To find the J values:
4F ML= 3, MS =3/2 so J = 9/2, 7/2, 5/2, 3/2 and the terms become 4F9/2, 4F7/2, 4F5/2, 4F3/2
4P ML= 1, MS =3/2 so J = 5/2, 3/2, 1/2 and the terms become 4P5/2, 4P3/2, 4P1/2
2H ML= 5, MS =1/2 so J = 11/2, 9/2 and the terms become 2H11/2, 2H9/2
2G ML= 4, MS =1/2 so J = 9/2, 7/2 and the terms become 2G9/2, 2G7/2
2F ML= 3, MS =1/2 so J = 7/2, 5/2 and the terms become 2F7/2, 2F5/2
2D ML= 2, MS =1/2 so J = 5/2, 3/2 and the terms become 2D5/2, 2D3/2
(this is the same for both 2D terms)
2P ML= 1, MS =1/2 so J = 3/2, 1/2 and the terms become 2P3/2, 2P1/2
Energy order predicted by Hund’s rules (less than ½ filled):
4F3/2< 4F5/2< 4F7/2<
4F9/2<4P1/2<
4P3/2<
4P5/2<
2H9/2<
2H11/2<
2G7/2<
2G9/2<
2F5/2<
2F7/2<
2D3/2~
2D3/2<
2D5/2~2D5/2<2P1/2<
2P3/2
For a more quantitative consideration of multielectron systems requires better wavefunctions or the introduction of fudge factors. We convert multielectron systems to hydrogen-like systems by introducing the effective nuclear charge, Z*:
Z* = Z - S
Z* = effective nuclear charge
Z = true nuclear charge
S = screening or shielding constant
Can find S a number of ways: Clementi and Raimondi used accurate numerical calculations to fit S to experiment.
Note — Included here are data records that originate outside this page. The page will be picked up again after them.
/-! ### Decoding a store (spec/30_encoding.md R64, R78) -/

/-- A row's words decode to a store if `decodeStore` gives that store for the row's funct3. -/
theorem storeDecodes_of_decodeStore {mk : RegIdx → RegIdx → BitVec 12 → Instr} {m : Word} {f3 : BitVec 3}
    (hop : opcode m = OpClass.store.code) (hf3 : funct3 m = f3)
    (h : ∀ w, funct3 w = f3 → decodeStore w = .ok (mk (rs1Field w) (rs2Field w) (immSField w))) :
    Machine.storeDecodes mk m := by
  intro w hw
  obtain ⟨hopw, hf3w⟩ := opcode_funct3_of_mask w m hw
  have hclass : opClass? (opcode w) = some .store := (opClass?_eq_some_iff_code _ _).mpr (hopw.trans hop)
  exact (decode_of_class hclass).trans (h w (hf3w.trans hf3))

end Sys2Proof

namespace Sys2Proof.Machine

/-! ### A store that passes its checks (spec/42_store.md R120) -/

/-- The bytes and the frame of a store that passes its checks. -/
theorem storeAt_spec {s : State} {ea : Word} {n : Width} (hok : s.accessOk ea n) (w v : Word) :
    ∃ t, storeAt w n ea v s = .next t ∧
      (Memory.wf s.mem = true →
        ∀ j, j < n.bytes → t.byteAt (ea.toNat + j) = some (v.extractLsb' (8 * j) 8)) ∧
      regsKept s t ∧ memoryKeptOutside ea.toNat n.bytes s t ∧ wentOn s t := by
  have hstore := storeAt_ok s (w := w) (v := v) (accessProblem_of_accessOk hok)
  obtain ⟨hframe, hregs⟩ := storeAt_keeps hstore
  refine ⟨_, hstore, fun hwf j hj => byteAt_store_inside hok hwf v hj, hregs, hframe, ?_⟩
  exact ⟨rfl, rfl, if_neg (seqPc_ne_pc s), rfl⟩

/-! ### The rules of a store, from the operation it runs -/

/-- `mk` builds the instructions that run as a store of the low `n` bytes of `x[rs2]`. -/
def runsAsStore (mk : RegIdx → RegIdx → BitVec 12 → Instr) (n : Width) : Prop :=
  ∀ rs1 rs2 imm s, exec (mk rs1 rs2 imm) s =
    storeAt (encode (mk rs1 rs2 imm)) n (effAddr rs1 imm s) (s.readReg rs2) s

theorem runsAsStore_sb : runsAsStore .sb .byte := fun _ _ _ _ => rfl
theorem runsAsStore_sh : runsAsStore .sh .half := fun _ _ _ _ => rfl
theorem runsAsStore_sw : runsAsStore .sw .word := fun _ _ _ _ => rfl

section StoreRules

variable {mk : RegIdx → RegIdx → BitVec 12 → Instr} {n : Width}

theorem runsAsStore.misalignedRule (h : runsAsStore mk n) : storeMisalignedRule mk n.bytes := by
  rintro rs1 rs2 imm s _ rfl hmis
  exact (h rs1 rs2 imm s).trans (storeAt_problem s (accessProblem_of_misaligned hmis))

theorem runsAsStore.alignedRule (h : runsAsStore mk n) : storeAlignedRule mk n.bytes := by
  rintro rs1 rs2 imm s _ rfl ha
  rw [h rs1 rs2 imm s]
  constructor
  · intro hout
    exact storeAt_problem s (accessProblem_of_outside ha hout)
  · intro hin
    exact storeAt_spec (accessOk_of_inside ha hin) _ _

end StoreRules

/-! ### The stores (spec/42_store.md R121 to R123) -/

/-- Settles O11, by the shared store at one byte, which no address misaligns. -/
theorem sbStoresLowByte : Obligations.SbStoresLowByte :=
  ⟨storeDecodes_of_decodeStore (f3 := 0b000) rfl rfl fun w hf3 => by simp [decodeStore, hf3],
    runsAsStore_sb.alignedRule⟩
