/-! ## Mailbox halts (R44) -/

/-- Halts a mailbox, or records a further cause of one that is halted already. -/
def haltMailbox (s : State) (f cause index : Nat) : State :=
  let payload := leBytes 1 cause ++ leBytes 4 index
  if (mbOf s f).st.halted then recordFunc s f 0x0101 payload
  else
    let s := updMb s f fun mb =>
      { mb with st := { mb.st with halted := true, haltCause := cause, haltIndex := index } }
    recordFunc (fireVector s f 3) f 0x0101 payload

/-! ## The DMA check (R271) -/

/-- Whether two ranges [a, a+n) and [b, b+m) overlap. -/
def overlaps (a n b m : Nat) : Bool := decide (a < b + m ∧ b < a + n)

/-- Takes the part of [lo, hi) that a list of grants leaves uncovered, from `lo` up, `fuel` grants at a time. -/
def coveredFrom (grants : List AtsRange) (write : Bool) (hi : Nat) : Nat → Nat → Bool
  | 0, lo => decide (lo ≥ hi)
  | k + 1, lo =>
    if lo ≥ hi then true
    else match grants.find? fun g => decide (g.lo ≤ lo ∧ lo < g.hi) && (!write || g.write) with
      | some g => coveredFrom grants write hi k g.hi
      | none => false

/-- Whether the grants made to a PASID cover every byte of [lo, hi). -/
def covered (grants : List AtsRange) (pasid : Nat) (write : Bool) (lo hi : Nat) : Bool :=
  let mine := grants.filter fun g => g.pasid == pasid
  coveredFrom mine write hi (mine.length + 1) lo

/-- The PASID that the accesses of function `f` carry: the partition's, when it was created with PASID_EN (R54, R270). -/
def partPasid (s : State) (f : Nat) : Option Nat :=
  match partOf s f with
  | some p => if p.cfg.pasidEn then some p.cfg.pasid else none
  | none => none

/-- Whether the accesses of function `f` carry the partition's PASID. -/
def carriesPasid (s : State) (f : Nat) : Bool := (partPasid s f).isSome

/-- Whether ATS grants the accesses of function `f` that carry a PASID all of [addr, addr+len): ATS with PASID is enabled for
the function (R17), and the grants made to that PASID cover the range (R271). An access without a PASID asks for none. -/
def atsGrants (s : State) (f : Nat) (grants : List AtsRange) (pasid : Option Nat) (write : Bool) (addr len : Nat) : Bool :=
  match pasid with
  | none => true
  | some p => (fnOf s f).ats && (fnOf s f).pasid && covered grants p write addr (addr + len)

/-- The DMA check of function `f`: whether [addr, addr+len) is refused, for accesses that carry `pasid`. -/
def dmaDenied (s : State) (h : HostView) (f : Nat) (pasid : Option Nat) (write : Bool) (addr len : Nat) : Bool :=
  decide (addr + len > 2 ^ 64) || overlaps addr len h.pfBar 65536 ||
  (s.pcie.vfEnable && overlaps addr len h.vfBar (16384 * s.pcie.numVfs)) ||
  !atsGrants s f h.grants pasid write addr len

/-- The ranges granted to function `f` are now those of `h` (R271): the module has translated them again. -/
def learnGrants (s : State) (f : Nat) (h : HostView) : State :=
  { s with pcie := { s.pcie with
      atc := s.pcie.atc.filter (fun e => e.1 != f) ++ h.grants.map fun g => (f, g) } }

/-- The grants the module holds for function `f`. -/
def grantsOf (s : State) (f : Nat) : List AtsRange :=
  s.pcie.atc.filterMap fun e => if e.1 = f then some e.2 else none

/-- The PASID that the accesses of a ring carry: its own when `en` was set at its enable, or the partition's (R17). -/
def ringPasid (s : State) (f : Nat) (en : Bool) (pasid : Nat) : Option Nat := if en then some pasid else partPasid s f

/-- The PASID that an active ring's accesses carry. -/
def activePasid (s : State) (f : Nat) (r : Ring) : Option Nat := ringPasid s f r.cfg.pasidEn r.cfg.pasid

/-! ## Completions and events (R28 to R33) -/

/-- Whether a started message holds a completion entry of the ring of function `f` (R31). -/
def ringMsgs (s : State) (f : Nat) : Nat :=
  (s.msgs.filter fun m => m.f == f && decide (m.src = .ring)).length

/-- The entries of an active ring, N. -/
def ringSize (r : Ring) : Nat := 2 ^ r.cfg.log2

/-- The address of the entry that index `i` of an active ring names, for entries of `size` bytes (R20). -/
def entryAddr (r : Ring) (size i : Nat) : Nat := r.cfg.base + size * (i % ringSize r)

/-- The outstanding entries of the completion ring: written and not yet freed. -/
def cqOut (r : Ring) : Nat := (r.devIdx + 2 * ringSize r - r.seen) % (2 * ringSize r)

/-- PHASE of the entry at completion index `i` (R30). -/
def phaseOf (n i : Nat) : Bool := i / n % 2 == 0

/-- Whether the completion ring's next write passes the DMA check as it stands (R44, R272). -/
def cqWritable (s : State) (f : Nat) : Bool :=
  let r := (mbOf s f).cq
  atsGrants s f (grantsOf s f) (activePasid s f r) true (entryAddr r 64 r.devIdx) 64

/-- Advances CQ_PI past an entry just written. -/
def advanceCq (s : State) (f : Nat) : State :=
  updMb s f fun mb => { mb with cq := { mb.cq with devIdx := (mb.cq.devIdx + 1) % (2 * ringSize mb.cq) } }

/-- The 64 bytes of a completion (R29). RESP_WRITTEN is set when response bytes were written: the spec says no more of the
bit, and of a response of no bytes the model says that none was written (log 139). -/
def completionBytes (c : Completion) : List Byte :=
  leBytes 2 c.tag ++ leBytes 2 c.code ++ leBytes 2 (statusCode c.status) ++
  leBytes 2 (bit c.phase + 2 * (match c.src with | .inl => 0 | .ring => 1) + 8 * bit (c.respBytes != 0)) ++
  leBytes 2 c.origin ++ leBytes 2 c.errOffset ++ leBytes 4 c.respBytes ++ leBytes 8 c.cookie ++
  leBytes 8 c.timestamp ++ c.result ++ zeros (32 - c.result.length)

/-- The 64 bytes of an event entry (R29): TAG, ORIGIN, COOKIE and RESP_BYTES are 0, SOURCE is 2, and ERR_OFFSET is 0xFFFF. Its
STATUS is ST_OK (log 140). -/
def eventBytes (e : EventEntry) : List Byte :=
  leBytes 2 0 ++ leBytes 2 (eventCode e.code) ++ leBytes 2 (statusCode .ok) ++ leBytes 2 (bit e.phase + 2 * 2) ++
  leBytes 2 0 ++ leBytes 2 0xFFFF ++ leBytes 4 0 ++ leBytes 8 0 ++ leBytes 8 e.timestamp ++ e.result ++
  zeros (32 - e.result.length)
Easier, less quantitatively accurate method is Slater’s: he used the
radial (n) and nodal (l) characteristics
of hydrogenic wavefunctions to establish shielding constants:
Slater’s rules:
1. Write electron configurations according to principal quantum number, grouping s and p orbitals: (1s)(2s2p)(3s3p)(3d)(4s4p)(4d)(4f)...
2. Any electron to the right of the selected electron is ignored (contributes 0 to S)
3. If the electron under consideration is in an (nsnp) group:
a) all other electrons in the same group contribute 0.35/e to S (except 1s, 0.30)
b) all electrons in the n-1 shell contribute 0.85/e to S
c) all electrons in n-2 and lower shells contribute 1.00/e to S
4. If the electron under consideration is in an (nd) or (nf) group:
a) all other electrons in the same group contribute 0.35/e to S
b) all electrons to the left of the selected group contribute 1.00/e to S
Periodic Trends in Z* : Z* increases to the right on the Periodic Table, increases as go down the Periodic Table.